- [What you need to do]: The records below are to be retyped in full. Keep every word.
- - - - - - -
/-- FS-4, FS-5, FS-6 and GET_CAPS s0: each clause, the length one byte too long. -/
theorem witness_HeaderStep :
    (Writes (ready [true, true]) ∧ Writes (ready [false])) ∧
      [([0xAA, 0xD5, 0, 0, 0, 1, 0, 0, 0x52, 0x28], some Status.checksum),
          ([0xAA, 0xD5, 1, 0, 0, 1, 0xF3, 0, 0x60, 0x2A], some .overflow),
          ([0xAA, 0xD5, 1, 0, 0, 1, 0, 0, 0xF2, 0x6C], some .sequence),
          ([0xAA, 0xD5, 0, 0, 0, 1, 0, 0, 0x52, 0x29], none)].all (fun c =>
        let s := holding c.1 .header (ready [true, true])
        decide (s.env.inputs = [] ∧ s.ctx.initialised = true ∧ s.ctx.state = .header ∧ 10 ≤ s.sb.used ∧
          s.ctx.inDispatch = false ∧ 2 ≤ s.ctx.cfg.maxPayload.toNat ∧ headerFailure s = c.2)) = true :=
  ⟨⟨ready_writes.1, ready_writes.2.1⟩, by decide +kernel⟩

/-- PC-2 in the buffer. -/
theorem witness_StepRunsDecodedInstruction :
    let s := holding [0xAA, 0xD5, 0x02, 0x01, 0x00, 0x27, 0x02, 0x00, 0x47, 0x5A, 0x61, 0x62, 0x6D, 0x48, 0x83, 0x9E] .payload (ready [])
    s.env.inputs = [] ∧ s.ctx.initialised = true ∧ s.ctx.state = .payload ∧ s.ctx.inDispatch = false ∧
      decode (readable s) = .ok (.write 0 ⟨2, 1, 0x5A47, [0x61, 0x62], 0x9E83486D⟩, []) := by decide +kernel

/-- FS-19: 12 of 18 bytes, and 17. -/
theorem witness_IncompletePayloadEntersRecovery :
    [[0xAA, 0xD5, 0, 1, 0, 0x27, 4, 0, 0xA1, 0x7B, 0x41, 0x42], [0xAA, 0xD5, 0, 1, 0, 0x27, 4, 0, 0xA1, 0x7B, 0x41, 0x42, 0x43, 0x44, 0xA5, 0x20, 0x17]].all (fun bs =>
      let s := holding bs .payload (ready [])
      decide (s.env.inputs = [] ∧ s.ctx.initialised = true ∧ s.ctx.state = .payload ∧ s.ctx.inDispatch = false ∧
        s.sb.used < packetTotalSize (hdrAt s 0).length)) = true := by decide +kernel

/-- FS-20: a truncated WRITE with SYNC s7 behind it. -/
def recovering : State :=
  let s := holding [0xAA, 0xD5, 0, 1, 0, 0x27, 4, 0, 0xA1, 0x7B, 0x41, 0x42, 0xAA, 0xD5, 7, 0, 0, 0, 0, 0, 0x23, 0xD6]
    .syncRecovery (ready [true, true])
  { s with ctx := { s.ctx with scanOffset := 11 } }

/-- FS-20, with the SYNC's last byte the last readable one. -/
theorem witness_RecoveryTakesSync :
    let s := recovering
    s.env.inputs = [] ∧ s.ctx.initialised = true ∧ s.ctx.state = .syncRecovery ∧ s.ctx.inDispatch = false ∧
      max s.ctx.scanOffset 1 ≤ 12 ∧ 12 + 10 ≤ s.sb.used ∧ syncWordAt s 12 = true ∧ syncCmdAt s 12 = .yes ∧
      (∀ k, max s.ctx.scanOffset 1 ≤ k → k < 12 → syncWordAt s k = true → syncCmdAt s k = .no) ∧
      classify (rxAt s 12) = some (.sync 0 ⟨7, 0, 0xD623, [], 0⟩) := by
  refine ⟨rfl, rfl, rfl, rfl, by decide, by decide, by decide +kernel, by decide +kernel, ?_, by decide +kernel⟩
  intro k h1 h2
  have h3 : 11 ≤ k := h1
  interval_cases k
  decide +kernel

/-- The truncated WRITE of FS-19, without header checks where `chk` is false, with `bs` behind it, scanned from `k` on. -/
def pending (chk : Bool) (k : Nat) (bs : List Byte) : State :=
  let s := holding ([0xAA, 0xD5, 0, 1, 0, 0x27, 4, 0, 0xA1, 0x7B, 0x41, 0x42] ++ bs) .syncRecovery (ready [])
  { s with ctx := { s.ctx with scanOffset := k, cfg := { s.ctx.cfg with crcEn := chk } } }

/-- FS-21: exactly the 18 bytes of the WRITE; the scan comes to the last byte. -/
theorem witness_RecoveryReturnsToPayload :
    let s := pending true 15 [0x43, 0x44, 0xA5, 0x20, 0x17, 0xDB]
    s.env.inputs = [] ∧ s.ctx.initialised = true ∧ s.ctx.state = .syncRecovery ∧ s.ctx.inDispatch = false ∧
      max s.ctx.scanOffset 1 ≤ 17 ∧ (∀ k, max s.ctx.scanOffset 1 ≤ k → k < 17 → RecoveryPasses s k) ∧
      RecoveryStops s 17 ∧ packetTotalSize (hdrAt s 0).length = s.sb.used := by
  refine ⟨rfl, rfl, rfl, rfl, by decide, ?_, Or.inl (by decide), by decide +kernel⟩
  intro k h1 h2
  have h3 : 15 ≤ k := h1
  interval_cases k <;> exact ⟨by decide +kernel, by decide +kernel⟩

/-- A complete WRITE, a SYNC still arriving behind it (40 payload bytes declared), and a complete SYNC further on. -/
theorem witness_RecoveryReturnsToPayload_wait :
    let s := pending false 18 [0x43, 0x44, 0xA5, 0x20, 0x17, 0xDB, 0xAA, 0xD5, 7, 0, 0, 0, 40, 0, 0, 0,
      0xAA, 0xD5, 9, 0, 0, 0, 0, 0, 0x80, 0x56]
    RecoveryStops s 18 ∧ packetTotalSize (hdrAt s 0).length ≤ s.sb.used ∧ syncCmdAt s 28 = .yes :=
  ⟨Or.inr ⟨by decide +kernel, Or.inr (by decide +kernel)⟩, by decide +kernel, by decide +kernel⟩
- - - - - - -
- [Reply]:
/-- FS-4, FS-5, FS-6 and GET_CAPS s0: each clause, the length one byte too long. -/
theorem witness_HeaderStep :
    (Writes (ready [true, true]) ∧ Writes (ready [false])) ∧
      [([0xAA, 0xD5, 0, 0, 0, 1, 0, 0, 0x52, 0x28], some Status.checksum),
          ([0xAA, 0xD5, 1, 0, 0, 1, 0xF3, 0, 0x60, 0x2A], some .overflow),
          ([0xAA, 0xD5, 1, 0, 0, 1, 0, 0, 0xF2, 0x6C], some .sequence),
          ([0xAA, 0xD5, 0, 0, 0, 1, 0, 0, 0x52, 0x29], none)].all (fun c =>
        let s := holding c.1 .header (ready [true, true])
        decide (s.env.inputs = [] ∧ s.ctx.initialised = true ∧ s.ctx.state = .header ∧ 10 ≤ s.sb.used ∧
          s.ctx.inDispatch = false ∧ 2 ≤ s.ctx.cfg.maxPayload.toNat ∧ headerFailure s = c.2)) = true :=
  ⟨⟨ready_writes.1, ready_writes.2.1⟩, by decide +kernel⟩

/-- PC-2 in the buffer. -/
theorem witness_StepRunsDecodedInstruction :
    let s := holding [0xAA, 0xD5, 0x02, 0x01, 0x00, 0x27, 0x02, 0x00, 0x47, 0x5A, 0x61, 0x62, 0x6D, 0x48, 0x83, 0x9E] .payload (ready [])
    s.env.inputs = [] ∧ s.ctx.initialised = true ∧ s.ctx.state = .payload ∧ s.ctx.inDispatch = false ∧
      decode (readable s) = .ok (.write 0 ⟨2, 1, 0x5A47, [0x61, 0x62], 0x9E83486D⟩, []) := by decide +kernel

/-- FS-19: 12 of 18 bytes, and 17. -/
theorem witness_IncompletePayloadEntersRecovery :
    [[0xAA, 0xD5, 0, 1, 0, 0x27, 4, 0, 0xA1, 0x7B, 0x41, 0x42], [0xAA, 0xD5, 0, 1, 0, 0x27, 4, 0, 0xA1, 0x7B, 0x41, 0x42, 0x43, 0x44, 0xA5, 0x20, 0x17]].all (fun bs =>
      let s := holding bs .payload (ready [])
      decide (s.env.inputs = [] ∧ s.ctx.initialised = true ∧ s.ctx.state = .payload ∧ s.ctx.inDispatch = false ∧
        s.sb.used < packetTotalSize (hdrAt s 0).length)) = true := by decide +kernel

/-- FS-20: a truncated WRITE with SYNC s7 behind it. -/
def recovering : State :=
  let s := holding [0xAA, 0xD5, 0, 1, 0, 0x27, 4, 0, 0xA1, 0x7B, 0x41, 0x42, 0xAA, 0xD5, 7, 0, 0, 0, 0, 0, 0x23, 0xD6]
    .syncRecovery (ready [true, true])
  { s with ctx := { s.ctx with scanOffset := 11 } }

/-- FS-20, with the SYNC's last byte the last readable one. -/
theorem witness_RecoveryTakesSync :
    let s := recovering
    s.env.inputs = [] ∧ s.ctx.initialised = true ∧ s.ctx.state = .syncRecovery ∧ s.ctx.inDispatch = false ∧
      max s.ctx.scanOffset 1 ≤ 12 ∧ 12 + 10 ≤ s.sb.used ∧ syncWordAt s 12 = true ∧ syncCmdAt s 12 = .yes ∧
      (∀ k, max s.ctx.scanOffset 1 ≤ k → k < 12 → syncWordAt s k = true → syncCmdAt s k = .no) ∧
      classify (rxAt s 12) = some (.sync 0 ⟨7, 0, 0xD623, [], 0⟩) := by
  refine ⟨rfl, rfl, rfl, rfl, by decide, by decide, by decide +kernel, by decide +kernel, ?_, by decide +kernel⟩
  intro k h1 h2
  have h3 : 11 ≤ k := h1
  interval_cases k
  decide +kernel

/-- The truncated WRITE of FS-19, without header checks where `chk` is false, with `bs` behind it, scanned from `k` on. -/
def pending (chk : Bool) (k : Nat) (bs : List Byte) : State :=
  let s := holding ([0xAA, 0xD5, 0, 1, 0, 0x27, 4, 0, 0xA1, 0x7B, 0x41, 0x42] ++ bs) .syncRecovery (ready [])
  { s with ctx := { s.ctx with scanOffset := k, cfg := { s.ctx.cfg with crcEn := chk } } }

/-- FS-21: exactly the 18 bytes of the WRITE; the scan comes to the last byte. -/
theorem witness_RecoveryReturnsToPayload :
    let s := pending true 15 [0x43, 0x44, 0xA5, 0x20, 0x17, 0xDB]
    s.env.inputs = [] ∧ s.ctx.initialised = true ∧ s.ctx.state = .syncRecovery ∧ s.ctx.inDispatch = false ∧
      max s.ctx.scanOffset 1 ≤ 17 ∧ (∀ k, max s.ctx.scanOffset 1 ≤ k → k < 17 → RecoveryPasses s k) ∧
      RecoveryStops s 17 ∧ packetTotalSize (hdrAt s 0).length = s.sb.used := by
  refine ⟨rfl, rfl, rfl, rfl, by decide, ?_, Or.inl (by decide), by decide +kernel⟩
  intro k h1 h2
  have h3 : 15 ≤ k := h1
  interval_cases k <;> exact ⟨by decide +kernel, by decide +kernel⟩

/-- A complete WRITE, a SYNC still arriving behind it (40 payload bytes declared), and a complete SYNC further on. -/
theorem witness_RecoveryReturnsToPayload_wait :
    let s := pending false 18 [0x43, 0x44, 0xA5, 0x20, 0x17, 0xDB, 0xAA, 0xD5, 7, 0, 0, 0, 40, 0, 0, 0,
      0xAA, 0xD5, 9, 0, 0, 0, 0, 0, 0x80, 0x56]
    RecoveryStops s 18 ∧ packetTotalSize (hdrAt s 0).length ≤ s.sb.used ∧ syncCmdAt s 28 = .yes :=
  ⟨Or.inr ⟨by decide +kernel, Or.inr (by decide +kernel)⟩, by decide +kernel, by decide +kernel⟩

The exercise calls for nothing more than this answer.